## About this task
Among the lines of the material, copy those that hold the string "Option".

## Task input
-- ==== Sys2Proof/Machine/EvPort.lean ====
section
/-!
DEFINITION. Device events of the memory-port tile (R160 to R167, R173, R177, R293, R307): an access is translated, and the port's caches are
filled from the tables.
-/
namespace Sys2Proof.Machine

/-! ### What an access does to its instance -/

/-- The instance of an access, while it is live. -/
def accInst (f : Fly) (a : Access) : Option Inst := (f.inst a.clu a.frm).filter fun i => i.ser == a.ser

/-- A trap that an access raises in its instance (R97, R160). -/
def trapAcc (s : State) (a : Access) (r : TrapRec) : State := if (accInst s.fly a).isSome then raiseTrap s a.clu a.frm a.idx r else s

/-- A trap that an access raises after its commit, taken at the thread's next block entry (R293). -/
def deferAcc (s : State) (a : Access) (r : TrapRec) : State :=
  if (s.sys.thr a.clu a.frm).serial ≠ a.owner ∨ a.dead then s
  else if r.contained then deferContained s a.clu a.frm (some a.ser) r else deferTrap s a.clu a.frm (some a.ser) r

/-- An access answers its LSID (R95, R308): once, though a released one may be translated again after a shoot-down. The answer is at the commit unit after a
free delay, for which no rule gives a bound (log entry 16). -/
def answerAcc (s : State) (a : Access) : State :=
  match accInst s.fly a, a.lsid with
  | some i, some l =>
    let i' := if i.iter then a.runs.foldl (fun j r => j.bind fun j => j.answer l r.1 r.2) (some i) else i.answer l a.index (a.index + a.len)
    match i' with
    | some i =>
      let (d, f) := s.fly.draw
      if d = 0 then { s with fly := checkReady s.sys a.clu a.frm (f.setInst a.clu a.frm i) }
      else
        let e : Ev := { clu := a.clu, frm := a.frm, part := 6, ent := some a.ser }
        { s with fly := (f.setInst a.clu a.frm { i with late := max i.late (s.sys.now + d) }).event (s.sys.now + d) .tokenArrival e }
    | none => s
  | _, _ => s

/-! ### `%seqlast` (R320) -/

/-- A retired access leaves the port: `%seqlast` takes its tag. What `%seqlast` was before the accesses of an uncommitted instance is kept for its
abort (R97). A pin taken before its commit is kept too. -/
def popAcc (s : State) (id : Nat) (a : Access) : State :=
  let t := s.sys.thr a.clu a.frm
  let s :=
    if a.tag = 0 ∨ t.serial ≠ a.owner then s
    else
      let s := match accInst s.fly a with
        | some i => if i.seq0.isNone && !a.committed then s.mapFly fun f => f.setInst a.clu a.frm { i with seq0 := some t.seqlast } else s
        | none => s
      s.mapSys fun y => y.setThr a.clu a.frm { t with seqlast := a.tag }
  s.mapFly fun f => if a.op = .spin ∧ !a.committed ∧ a.y = 1 then f.setAcc id { a with n := 0 } else f.delAcc id

/-- The port retires accesses in program order; an access of an aborted instance does not retire, and neither it nor a PREF delays a later one. -/
def popRetired (s : State) (c k : Nat) : State :=
  let l := (threadAccs s.fly c k).filter fun e => !(e.2.op == .spin && e.2.n == 0) && !e.2.dead && (e.2.op != .pref || e.2.st == .retired)
  (l.takeWhile fun e => e.2.st == .retired).foldl (fun s e => popAcc s e.1 e.2) s

/-- The traps of R160 at a byte `b`: PROT with its code, CONFIG; a record outside a synchronised range is ILLOP 0x45 (R155). -/
def protRec (a : Access) (code b : Nat) : TrapRec :=
  if code = 0x45 then misuse 1 0x45 a.index else { misuse 3 code a.index with va := b }

def configRec (a : Access) (leaf b : Nat) : TrapRec := { misuse 5 (leaf + a.ident * 65536) a.index with va := b }

/-- OWNER of an access (R343). -/
def Access.ownerRec (a : Access) : TrapRec :=
  { cause := 8, contained := true, index := a.index, info := BitVec.ofNat 64 a.idx, va := 0 }

/-! ### An access that is translated -/

/-- A translated access (R304, R308): a released operation answers its LSID two cycles on and waits for the commit; any other is issued, `lead`
cycles from now at the earliest. Later accesses of the thread may follow. -/
def readyAcc (s : State) (id lead : Nat) (a : Access) : State :=
  if a.released then
    let s := s.mapFly fun f => f.setAcc id { a with st := .atPort }
    s.sched (s.sys.now + (lead - 1)) .accessRetire { clu := a.clu, reg := a.reg, id := id, part := 1 }
  else advance (issueAccess s id a lead) a.clu a.frm

/-- An uncorrectable memory error of an access (R357): it is withheld for good, and the context faults with FCAUSE 4 (R80, R76). -/
def memoryError (s : State) (id : Nat) (a : Access) : State :=
  memFault (s.mapFly fun f => f.setAcc id { a with st := .withheld (2 ^ 32) }) a.ctx a.clu a.frm a.owner

/-- An access whose translation fails at byte `b` (R160, R310). The fault time limit counts for each access from the cycle in which it is withheld
(R164). -/
def xlatFails (s : State) (id : Nat) (a : Access) (b : Nat) (r : XRes) : State :=
  if a.op = .pref then advance (issueAccess s id { a with segs := [] } 3) a.clu a.frm
  else
    match r with
    | .prot code => trapAcc s a (protRec a code b)
    | .config leaf => trapAcc s a (configRec a leaf b)
    | .absent kind =>
      let (n, s) := withhold s a.ctx a.colour a.clu a.reg b kind
      (s.mapFly fun f => f.setAcc id { a with st := .withheld n, xl := [] }).sched (s.sys.now + ftLimit s.sys a.ctx) .checkpoint
        { id := n, part := id, col := s.sys.now }
    | .migrating => s.mapFly fun f => f.setAcc id { a with st := .migrating, xl := [] }
    | .uncorrectable => memoryError s id a
    | .down => trapAcc s a (protRec a 0x54 b)
    | .wait => s.sched (s.sys.now + 1) .translate { clu := a.clu, reg := a.reg, id := id }
    | .ok _ | .miss _ => s

/-! ### Commands of the copy engine (R177) -/

/-- Two byte runs share a byte, modulo 2^52. -/
def runsMeet (a b : Nat × Nat) : Bool :=
  (b.1 + vaMod - a.1 % vaMod) % vaMod < a.2 || (a.1 + vaMod - b.1 % vaMod) % vaMod < b.2

/-- ILLOP 0x64 (R177): `w` are the words of the record. -/
def commandBad (v : Xfer) (w : Nat → Word) : Bool :=
  let e := 2 ^ v.esz
  let (ss, ds) := v.runs
  let out (scr : Bool) (l : List (Nat × Nat)) : Bool := scr && l.any fun r => r.1 + r.2 > 1048576
  fieldOf (w 0) 53 11 != 0 || fieldOf (w 1) 53 11 != 0 || (List.range 4).any (fun n => w (n + 4) != 0)
    || (if v.copyt then
          fieldOf (w 2) 36 28 != 0 || v.rows == 0 || v.rows > 4096 || v.cols == 0 || v.cols > 4096 || v.esz > 4 || (v.conj && v.esz != 4)
            || v.spitch < v.cols * e || v.dpitch < v.rows * e
        else fieldOf (w 2) 32 32 != 0 || v.len == 0 || v.len > 16777216)
    || out v.sscr ss || out v.dscr ds || (v.sscr == v.dscr && ss.any fun a => ds.any (runsMeet a))

/-- A trap of the first bank that a transfer may not use (R172). -/
def bankTrap (s : State) (a : Access) (code : Bank → Option Nat) (bs : List Nat) : Option TrapRec :=
  (bs.findSome? fun b =>
    let v := s.sys.bank a.clu b
    if v.foreign a.colour then some a.ownerRec else (code v).map fun k => misuse 1 k a.index)

/-- The first page of the spans that translates to a trap, from the tables themselves: a page that is ABSENT or MIGRATING withholds the transfer
later (R178). -/
def commandFault (s : State) (a : Access) : List (Nat × Nat × Need) → Option TrapRec
  | [] => none
  | (p, b, n) :: t =>
    match xlateNow s.sys s.mem a.ctx a.colour a.ident n p with
    | .prot code => some (protRec a code b)
    | .config leaf => some (configRec a leaf b)
    | _ => commandFault s a t

/-! ### Requests and responses of the port (R190, R306) -/

/-- Responses of one home slice to one cluster arrive in the order sent. -/
def replyDue (f : Fly) (c slice due : Nat) : Nat :=
  let on (e : Ev) : Bool := e.clu == c && e.col == slice
  (f.agenda.filter fun w => match w.act with
    | .ev .accessRetire e => e.q && on e
    | .ev .tableReadFill e => e.part ≥ 5 && on e
    | .ev .translate e => e.part == 5 && on e
    | _ => false).foldl (fun d w => max d w.due) due

/-- The port asks the home slice of a physical address for what it needs to translate an access: a request like any other, `lead` cycles on. -/
def portAsk (s : State) (id lead : Nat) (a : Access) (i : Instr) (part pa : Nat) (va : Word) : State :=
  let (t, y) := portIssue s.sys a.clu a.reg lead 1
  let (d, f) := s.fly.draw
  let h := homeSlice pa
  { s with sys := y, fly := f.event (pathDue f a.clu h (t + 10 + d)) i
             { clu := a.clu, reg := a.reg, col := h, id := id, part := part, word := va, ent := some pa } }

/-- What the home slice answers is at the port eight cycles later. -/
def portAnswer (s : State) (i : Instr) (e : Ev) (bytes : List Byte) : State :=
  let (d, f) := s.fly.draw
  { s with fly := f.event (replyDue f e.clu e.col (s.sys.now + 8 + d)) i { e with part := e.part + (if i = .translate then 1 else 5), q := false, bytes := bytes } }

/-- Little-endian word `n` of bytes that have come back. -/
def wordOf (bs : List Byte) (n : Nat) : Word := BitVec.ofNat 64 (leNat ((bs.drop (8 * n)).take 8))

/-- The access goes on being translated, `t` of the cycles of R161 spent. -/
def goOn (s : State) (id t : Nat) (a : Access) : State := s.sched s.sys.now .translate { clu := a.clu, reg := a.reg, id := id, part := 2, col := t }

/-! ### Translation through the caches (R160, R161) -/

/-- The pages of an access with what each needs, in order. -/
def Access.spans (a : Access) : List (Nat × Nat × Need) :=
  a.segs.flatMap fun g => (pagesOf g.1 g.2.1).map fun p => (p.1, p.2, a.op.need)

/-- The entries that translate a page are the most recently used (R161). -/
def PortT.use (p : PortT) (x colour page : Nat) : PortT :=
  let own (e : Nat × Nat × Range) : Bool :=
    e.1 == x && e.2.1 == (if e.2.2.common then 4096 else colour) && e.2.2.vbase ≤ page && page ≤ e.2.2.vlast
  let leaf (e : Nat × Nat × Nat × Word) : Bool := e.1 == x && (e.2.1 == 4096 || e.2.1 == colour) && e.2.2.1 == page
  { p with ranges := (p.ranges.filter own).foldl (fun l e => touch 128 e l) p.ranges,
           leaves := (p.leaves.filter leaf).foldl (fun l e => touch 256 e l) p.leaves }

/-- Where the entries of a context's table lie that hold a page. -/
def entriesFor (y : Sys) (m : Memory) (x k page : Nat) : List Nat :=
  ((List.range 256).filter fun e => (readRange y m x k e).any fun r => r.vbase ≤ page && page ≤ r.vlast).map fun e => tableBase y x k + e * 32

/-- The entries of the colour's table and of the common table that hold a page, with the table's kind. -/
def entriesAt (y : Sys) (m : Memory) (x colour page : Nat) : List (Bool × Nat) :=
  (entriesFor y m x colour page).map (false, ·) ++ (entriesFor y m x 4096 page).map (true, ·)

/-- A miss reads the tables (R161): the range table, found missing a cycle after the access arrives, or the page table of the range found, level by
level, a cycle later. -/
def readTables (s : State) (id t : Nat) (a : Access) (b : Nat) (leaf : Bool) : State :=
  let page := b / 65536
  match leaf, (s.sys.portT a.clu a.reg).hits a.ctx a.colour page with
  | true, r :: _ => portAsk s id (2 - t) a .tableReadFill 1 (r.pbase + 8 * (page / 2 ^ 27 % 512)) (BitVec.ofNat 64 b)
  | _, _ => portAsk s id (1 - t) a .tableReadFill 0 (((entriesAt s.sys s.mem a.ctx a.colour page).map Prod.snd).headD (tableBase s.sys a.ctx a.colour))
      (BitVec.ofNat 64 b)

/-- The access is translated over these pages through the caches; a miss reads the tables first, and a page that stops it does so two cycles after the
access arrived (R161). `k` has it with its translations. -/
def byCaches (s : State) (id t : Nat) (a : Access) (ps : List (Nat × Nat × Need)) (k : State → Access → State) : State :=
  match xlateAll (s.sys.portT a.clu a.reg) (fun p => (rangesOf s.sys s.mem a.ctx a.colour p).length ≥ 2) a.ctx a.colour a.ident ps [] with
  | (xs, none) =>
    let s := s.mapSys fun y => y.modPortT a.clu a.reg fun p => ps.foldl (fun p e => p.use a.ctx a.colour e.1) p
    k s { a with xl := xs }
  | (_, some (b, .miss leaf)) => readTables (s.mapFly fun f => f.setAcc id a) id t a b leaf
  | (_, some (b, r)) =>
    if t < 2 then (s.mapFly fun f => f.setAcc id a).sched (s.sys.now + (2 - t)) .translate { clu := a.clu, reg := a.reg, id := id, part := 2, col := 2 }
    else xlatFails s id a b r

/-! ### Records that the port reads (R153, R177) -/

/-- A COPY or COPYT whose record has been read: its banks and pages are checked (R172, R177). -/
def checkCommand (s : State) (id lead : Nat) (a : Access) : State :=
  let v := a.command
  match bankTrap s a commandBank v.scrBanks with
  | some r => trapAcc s a r
  | none =>
    match commandFault s a v.spans with
    | some r => trapAcc s a r
    | none => readyAcc s id lead a

/-- The record of a COPY or COPYT has come back (R177). -/
def takeCommand (s : State) (id : Nat) (a : Access) (bs : List Byte) : State :=
  let a := { a with a := BitVec.ofNat 256 (leNat (bs.take 32)), done := 1 }
  if commandBad a.command (wordOf bs) then trapAcc s a (misuse 1 0x64 a.index) else checkCommand (s.mapFly fun f => f.setAcc id a) id 1 a
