-- ==== Sys2Proof/Certificates/Slice0/Obligations.lean ====
section
/-!
DEFINITION. The statements for the provers.
-/
namespace Sys2Proof.Claims
end Sys2Proof.Claims

open Sys2Proof Sys2Proof.Machine Sys2Proof.Claims

/-! ### What a firing sends (R223, R224) -/

namespace Sys2Proof.Claims

/-- A firing sends the tokens `ts` to its targets `lat` cycles after it issues (a vector firing adds the term of R224), and changes
nothing else. -/
def sent (s : State) (lat : Nat) (tgts : List Target) (ts : List Token) : Host.Outcome State Fault Refusal :=
  .next { s with fly := sendAll s.fly.cur (s.sys.now + lat + s.fly.cur.extra) tgts ts s.fly }

/-- A binary element-wise instruction: on every pair of operands that R31 accepts (of its own format or converted, scalar or run, with any
predicate), it sends `f` of each pair of elements that fires. -/
def binary (s : State) (x : GWord) (i : Instr) (mover : Bool) (out : Fmt) (lat : Nat) (f : Word → Word → Word) : Prop :=
  ∀ xs ys m, operand s.fly.cur x.h mover s.fly.cur.left = .ok xs → operand s.fly.cur x.h mover s.fly.cur.right = .ok ys →
    firedMask s.fly.cur x.h = .ok m →
    exec i s = sent s lat x.targets (resultToks s.fly.cur out (masked m ((xs.zip ys).map fun p => f p.1 p.2)))

/-- A unary element-wise instruction. -/
def unary (s : State) (h : Head) (tgts : List Target) (i : Instr) (mover : Bool) (out : Fmt) (lat : Nat) (f : Word → Word) : Prop :=
  ∀ xs m, operand s.fly.cur h mover s.fly.cur.left = .ok xs → firedMask s.fly.cur h = .ok m →
    exec i s = sent s lat tgts (resultToks s.fly.cur out (masked m (xs.map f)))

/-- A function of `w`-bit integers on the low `w` bits of words, the bits above the result copies of its top bit (R240): `w` is 32 for
I32, 64 for X64. -/
def onInt2 (ty : Fmt) (f : (w : Nat) → BitVec w → BitVec w → BitVec w) (a b : Word) : Word :=
  if ty = .i32 then (f 32 (a.setWidth 32) (b.setWidth 32)).signExtend 64 else f 64 a b

def onInt1 (ty : Fmt) (f : (w : Nat) → BitVec w → BitVec w) (a : Word) : Word :=
  if ty = .i32 then (f 32 (a.setWidth 32)).signExtend 64 else f 64 a

/-- A predicate of `w`-bit integers as a predicate bit (R244). -/
def onTest (ty : Fmt) (f : (w : Nat) → BitVec w → BitVec w → Bool) (a b : Word) : Word :=
  if (if ty = .i32 then f 32 (a.setWidth 32) (b.setWidth 32) else f 64 a b) then 1 else 0

/-- The limit of an exact sum to the signed range of `w` bits (R239). -/
def satAdd (w : Nat) (t : Int) : BitVec w :=
  if t < -(2 ^ (w - 1)) then BitVec.intMin w else if t ≥ 2 ^ (w - 1) then BitVec.intMax w else BitVec.ofInt w t

end Sys2Proof.Claims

## Solution
def accInst (f : Fly) (a : Access) : Option Inst := (f.inst a.clu a.frm).filter fun i => i.ser == a.ser
def bankTrap (s : State) (a : Access) (code : Bank → Option Nat) (bs : List Nat) : Option TrapRec :=
def commandFault (s : State) (a : Access) : List (Nat × Nat × Need) → Option TrapRec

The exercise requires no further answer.